Great NBER working paper this week on the long-run and next generation returns to early life conditions. Specifically, Eric Gould and co-authors look at consequences driven by the airlift of Yemenite immigrants into Israel. In their own words:
This paper estimates the effect of the childhood environment on a large array of social and economic outcomes lasting almost 60 years, for both the affected cohorts and for their children. To do this, we exploit a natural experiment provided by the 1949 Magic Carpet operation, where over 50,000 Yemenite immigrants were airlifted to Israel. The Yemenites, who lacked any formal schooling or knowledge of a western-style culture or bureaucracy, believed that they were being "redeemed," and put their trust in the Israeli authorities to make decisions about where they should go and what they should do. As a result, they were scattered across the country in essentially a random fashion, and as we show, the environmental conditions faced by immigrant children were not correlated with other factors that affected the long-term outcomes of individuals. We construct three summary measures of the childhood environment: 1) whether the home had running water, sanitation and electricity; 2) whether the locality of residence was in an urban environment with a good economic infrastructure; and 3) whether the locality of residence was a Yemenite enclave. We find that children who were placed in a good environment (a home with good sanitary conditions, in a city, and outside of an ethnic enclave) were more likely to achieve positive long-term outcomes. They were more likely to obtain higher education, marry at an older age, have fewer children, work at age 55, be more assimilated into Israeli society, be less religious, and have more worldly tastes in music and food. These effects are much more pronounced for women than for men. We find weaker and somewhat mixed effects on health outcomes, and no effect on political views. We do find an effect on the next generation – children who lived in a better environment grew up to have children who achieved higher educational attainment.
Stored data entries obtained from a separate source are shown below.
-- ==== Sys2Proof/Machine/Collect.lean ====
section
/-!
DEFINITION. The fault collector: escalation tick by tick (R279), status (R280 to R282), the history and
the first fault (R284 to R288), acknowledgement and clearing (R280, R364).
-/

namespace Sys2Proof.Machine

/-- A fault kind's onset (R269). -/
def isOnset (k : Nat) : Bool := 1 ≤ k && k ≤ 28
/-- The end of a fault kind (R269). -/
def isEnd (k : Nat) : Bool := 0x81 ≤ k && k ≤ 0x9C
/-- A notice (R269). -/
def isNotice (k : Nat) : Bool := 0x41 ≤ k && k ≤ 0x4F

/-- The event kinds of R273. -/
def isEvent (k : Nat) : Bool :=
  [0x04, 0x05, 0x09, 0x0B, 0x0C, 0x11, 0x12, 0x13, 0x14, 0x16, 0x17, 0x19, 0x1A, 0x1B, 0x1C].contains k

/-- OUTLVL of a kind. -/
def outLevel (f : Collector) (k : Nat) : Nat := if h : k < 29 then f.outLvl[k] else 0
/-- OUTLVL of a kind as it stood before the tick in process. -/
def snapLevel (f : Collector) (k : Nat) : Nat := if h : k < 29 then f.snap[k] else 0
/-- Set OUTLVL of a kind. -/
def setOutLevel (f : Collector) (k l : Nat) : Collector :=
  if h : k < 29 then { f with outLvl := f.outLvl.set k l } else f

/-- CUR of a kind: a source has sent its onset and no end (R282). -/
def curOf (f : Collector) (k : Nat) : Bool := f.present.any fun p => p.1 == k

/-- The resulting level of an onset (R279). -/
def resultLevel (f : Collector) (m : Msg) : Nat :=
  let start := startLevel m.source
  let snap := snapLevel f m.kind
  if 2048 ≤ m.source then 6
  else if snap = 0 then start
  else Nat.max start (Nat.min (snap + 1) 6)

/-- An onset as an entry. -/
def faultEntry (f : Collector) (m : Msg) : Entry :=
  let l := resultLevel f m
  { msg := m, level := l, esc := startLevel m.source < l, notice := false }

/-- A notice as an entry. -/
def noticeEntry (m : Msg) : Entry := { msg := m, level := 0, esc := false, notice := true }

/-- The order of R288: faults first, the higher level first, then SOURCE, KIND and DETAIL ascending. -/
def entryBefore (a b : Entry) : Bool :=
  if a.notice != b.notice then b.notice
  else if a.level != b.level then b.level < a.level
  else if a.msg.source != b.msg.source then a.msg.source < b.msg.source
  else if a.msg.kind != b.msg.kind then a.msg.kind < b.msg.kind
  else a.msg.detail < b.msg.detail

/-- Insert an entry in order. -/
def insertEntry (e : Entry) : List Entry → List Entry
  | [] => [e]
  | x :: l => if entryBefore e x then e :: x :: l else x :: insertEntry e l

/-- Entries in the order of R288. -/
def sortEntries (l : List Entry) : List Entry := l.foldr insertEntry []

/-! ## History (R284 to R287) -/

/-- The 128 bits of an entry. -/
def entryBits (tick : Nat) (simul : Bool) (e : Entry) : BitVec 128 :=
  BitVec.ofNat 64 (tick % 2 ^ 60 + (if e.esc then 2 ^ 60 else 0) + if simul then 2 ^ 63 else 0) ++
    BitVec.ofNat 64 (entryWord0 e.msg e.level)

/-- Record one entry; a fault fills an empty FLT_FIRST. -/
def recordOne (h : History) (v : BitVec 128) (fault : Bool) : History :=
  { cnt := (h.cnt + 1) % 2 ^ 32
    slots := h.slots.set (h.cnt % 32) v (Nat.mod_lt _ (by decide))
    first := if fault && !h.firstValid then v else h.first
    firstValid := h.firstValid || fault }

/-- Record the entries of one tick in order; every one after the first carries SIMUL. -/
def recordAll (tick : Nat) (simul : Bool) : History → List Entry → History
  | h, [] => h
  | h, e :: l => recordAll tick true (recordOne h (entryBits tick simul e) (!e.notice)) l

/-- The history as the entries of the tick in process leave it. -/
def reRecord (f : Collector) : Collector := { f with hist := recordAll f.tick false f.base f.entries }

/-- Add entries to the tick in process. -/
def addEntries (f : Collector) (es : List Entry) : Collector :=
  reRecord { f with entries := sortEntries (f.entries ++ es) }

/-- A new tick: the snapshot is taken (R279). -/
def newTick (f : Collector) (t : Nat) : Collector :=
  { f with tick := t, snap := f.outLvl, tickKinds := [], tickAcks := [], entries := []
           ackRejBase := f.ackRej, base := f.hist }

/-- Go on in the tick in process, or begin another. -/
def beginTick (f : Collector) (t : Nat) : Collector := if f.tick = t then f else newTick f t

/-- An access reaches the collector: while the timebase does not run, each access is an instant of its own (A60). -/
def accessTick (s : State) : State :=
  let t := s.tb.now
  if s.tb.running then updFlt s fun f => beginTick f t else updFlt s fun f => newTick f t

/-! ## A tick (R279) -/

/-- Acknowledge one kind (R280). -/
def ackKind (f : Collector) (k : Nat) : Collector :=
  if outLevel f k = 0 then f
  else if curOf f k || f.tickKinds.contains k then { f with ackRej := true }
  else setOutLevel f k 0

/-- The acknowledgements of the tick in process, applied to its onsets and ends whatever their order of arrival
(R279, R280). -/
def ackTick (f : Collector) : Collector := f.tickAcks.foldl ackKind { f with ackRej := f.ackRejBase }

/-- CUR, LATCH, OUT and OUTLVL of an onset. -/
def noteOnset (f : Collector) (e : Entry) : Collector :=
  let k := e.msg.kind
  let f := setOutLevel f k (Nat.max (outLevel f k) e.level)
  { f with
    present := if isEvent k || f.present.contains (k, e.msg.source) then f.present
      else f.present ++ [(k, e.msg.source)]
    latch := f.latch ||| BitVec.ofNat 32 (2 ^ k)
    tickKinds := if f.tickKinds.contains k then f.tickKinds else k :: f.tickKinds }

/-- Take one onset and react on its scope. -/
def takeOnset (s : State) (e : Entry) : State :=
  sendMsix (react (updFlt s fun f => noteOnset f e) e.msg e.level s.flt.tick) 8

/-- An end message: the source no longer holds the kind (R272). -/
def takeEnd (f : Collector) (m : Msg) : Collector :=
  { f with present := f.present.filter fun p => !(p.1 == m.kind - 0x80 && p.2 == m.source) }

/-- A kind whose OUT bit has cleared no longer withholds a spare (R277). -/
def pruneSpares (s : State) : State :=
  { s with comb := s.comb.map fun k => { k with spareKinds := k.spareKinds.filter fun x => outLevel s.flt x != 0 } }

/-- The tick's acknowledgements, if it has any, free what they clear. -/
def pruneAcked (s : State) : State := if s.flt.tickAcks.isEmpty then s else pruneSpares s

/-- Process the messages of one tick: onsets, ends, then its acknowledgements. -/
def collectTick (s : State) (t : Nat) (ms : List Msg) : State :=
  let s := updFlt s fun f => beginTick f t
  let es := sortEntries ((ms.filter fun m => isOnset m.kind).map (faultEntry s.flt))
  let s := es.foldl takeOnset s
  let s := pruneAcked (updFlt s fun f => ackTick ((ms.filter fun m => isEnd m.kind).foldl takeEnd f))
  let ns := (ms.filter fun m => isNotice m.kind).map noticeEntry
  updFlt s fun f => addEntries f (es ++ ns)

/-- Group stamped messages by tick, in order. -/
def groupTicks : List Stamped → List (Nat × List Msg)
  | [] => []
  | m :: l =>
    match groupTicks l with
    | (t, ms) :: g => if t = m.tick then (t, m.msg :: ms) :: g else (m.tick, [m.msg]) :: (t, ms) :: g
    | [] => [(m.tick, [m.msg])]

/-- Process every message that waits at the inputs. -/
def drain (s : State) : State :=
  (groupTicks s.flt.inbox).foldl (fun s g => collectTick s g.1 g.2)
    (updFlt s fun f => { f with inbox := [] })

/-- The collector works: once over the waiting messages, once over those its reactions sent; a stalled
collector does nothing (R294). -/
def collect (s : State) : State :=
  if s.mod.collStall then s
  else drain (drain (if s.tb.running || s.flt.inbox.isEmpty then s else accessTick s))

/-- Present messages of one tick and let the collector take them. -/
def present (s : State) (ms : List Msg) : State :=
  collect (ms.foldl (fun s m => send s m.kind m.source m.detail) s)

/-! ## Acknowledgement (R280) and clearing (R285, R286, R364) -/

/-- The kinds a FLT_ACK names. -/
def ackNames (v : Word) : List Nat :=
  if bit v 31 then (List.range 28).map (· + 1)
  else if isOnset (field v 7 0) then [field v 7 0] else []

/-- A kind is acknowledged in the tick in process. -/
def addAck (f : Collector) (k : Nat) : Collector :=
  { f with tickAcks := if f.tickAcks.contains k then f.tickAcks else k :: f.tickAcks }

/-- FLT_ACK; an undefined KIND is refused (R280, R425). -/
def ackFaults (s : State) (v : Word) : State :=
  if s.mod.collStall then s
  else
    let s := collect s
    if (ackNames v).isEmpty then updFlt s fun f => { f with setRej := true }
    else pruneSpares (updFlt (accessTick s) fun f => ackTick ((ackNames v).foldl addAck f))

/-- HIST_CLR: the entries of the same tick stay (R285, R364). -/
def clearHist (s : State) : State :=
  if s.mod.collStall then s
  else
    updFlt (accessTick (collect s)) fun f =>
      reRecord { f with base := { f.base with cnt := 0, slots := Vector.replicate 32 0 } }

/-- FIRST_CLR (R286, R364). -/
def clearFirst (s : State) : State :=
  if s.mod.collStall then s
  else
    updFlt (accessTick (collect s)) fun f =>
      reRecord { f with base := { f.base with first := 0, firstValid := false } }

/-- FLT_LATCH is cleared where written as 1 unless the kind is present (R282). -/
def clearLatch (f : Collector) (v : Word) : Collector :=
  let keep := (List.range 29).foldl (fun m k => if curOf f k then m + 2 ^ k else m) 0
  { f with latch := f.latch &&& (~~~v ||| BitVec.ofNat 32 keep) }

/-- A write of FLT_WAGGLE.LEVEL (R291). -/
def writeWaggle (s : State) (v : Word) : State :=
  let l := field v 2 0
  if s.mod.collStall then s
  else if l < 1 || 5 < l then updFlt s fun f => { f with setRej := true }
  else
    let s := updFlt s fun f => { f with wagLevel := l }
    if (List.range 29).any (fun k => l ≤ outLevel s.flt k) && s.flt.stopCause = 0 then stopWaggle s 1 else s

/-! ## Faults the module raises and the collector takes at once -/

/-- A BOOT step fails: BOOT_ERR and one fault of the loader at level 5 (R53). -/
def bootFail (s : State) (err kind detail : Nat) : State :=
  present (updBoot s fun b => { b with err := err }) [⟨kind, 0x407, detail⟩]

end Sys2Proof.Machine
end

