-- ==== Sys2Proof/Machine/Step.lean ====
section
/-!
DEFINITION. One step: the command at the front of the queue, or one tick of the timebase when none
waits (A4).
-/

namespace Sys2Proof.Machine

/-- Take the command at the front and run it with the rest of the queue. -/
def step (s : State) : Host.Outcome State Fault Refusal :=
  match s.pending with
  | [] => .next (idle s)
  | c :: rest => exec c { s with pending := rest }

/-- The state with the command a word spells put in front; no word spells one. -/
def State.withFetchWord (s : State) (nbits w : Nat) : State :=
  match Sys2Proof.decodeTableWord nbits w with
  | some c => { s with pending := c :: s.pending }
  | none => s

end Sys2Proof.Machine
end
I find this paper noteworthy for several reasons:
(1) The authors have a credible and interesting source of variation, and the actual early life exposures they look at have immediate policy implications
(2) The authors explore a wide variety of different outcomes, including behavioral aspects. In my dissertation, I argued that long-run returns need to be taken into account when making resource allocation decisions. However, this is difficult if only a subset of long-run returns are known. This paper really hits this gap.
(3) Finally, and more self-serving, the long-run effects of sanitation and clean water jive well with my thesis paper on the National Clean Water Program in Mexico (see the next post).
4 comments:
This is my favorite type of paper - very clever identification strategy, interesting and real world topic, and only 1 equation!
Yup.
My only worry is the issue of multiple comparisons: they look at A LOT of different outcomes. While a large enough percentage of these are significant and in the expected direction (reducing the possibility that they are due to chance), they should still have accounted for the fact that each regression is not unrelated.
Yes, but if they don't do all of the outcomes, then maybe other researchers would write separate papers about each of them, in which case you have to think deeply about the notion of multiple testing.
Really excellent case study to seize upon. And y'all have already discussed my only concern.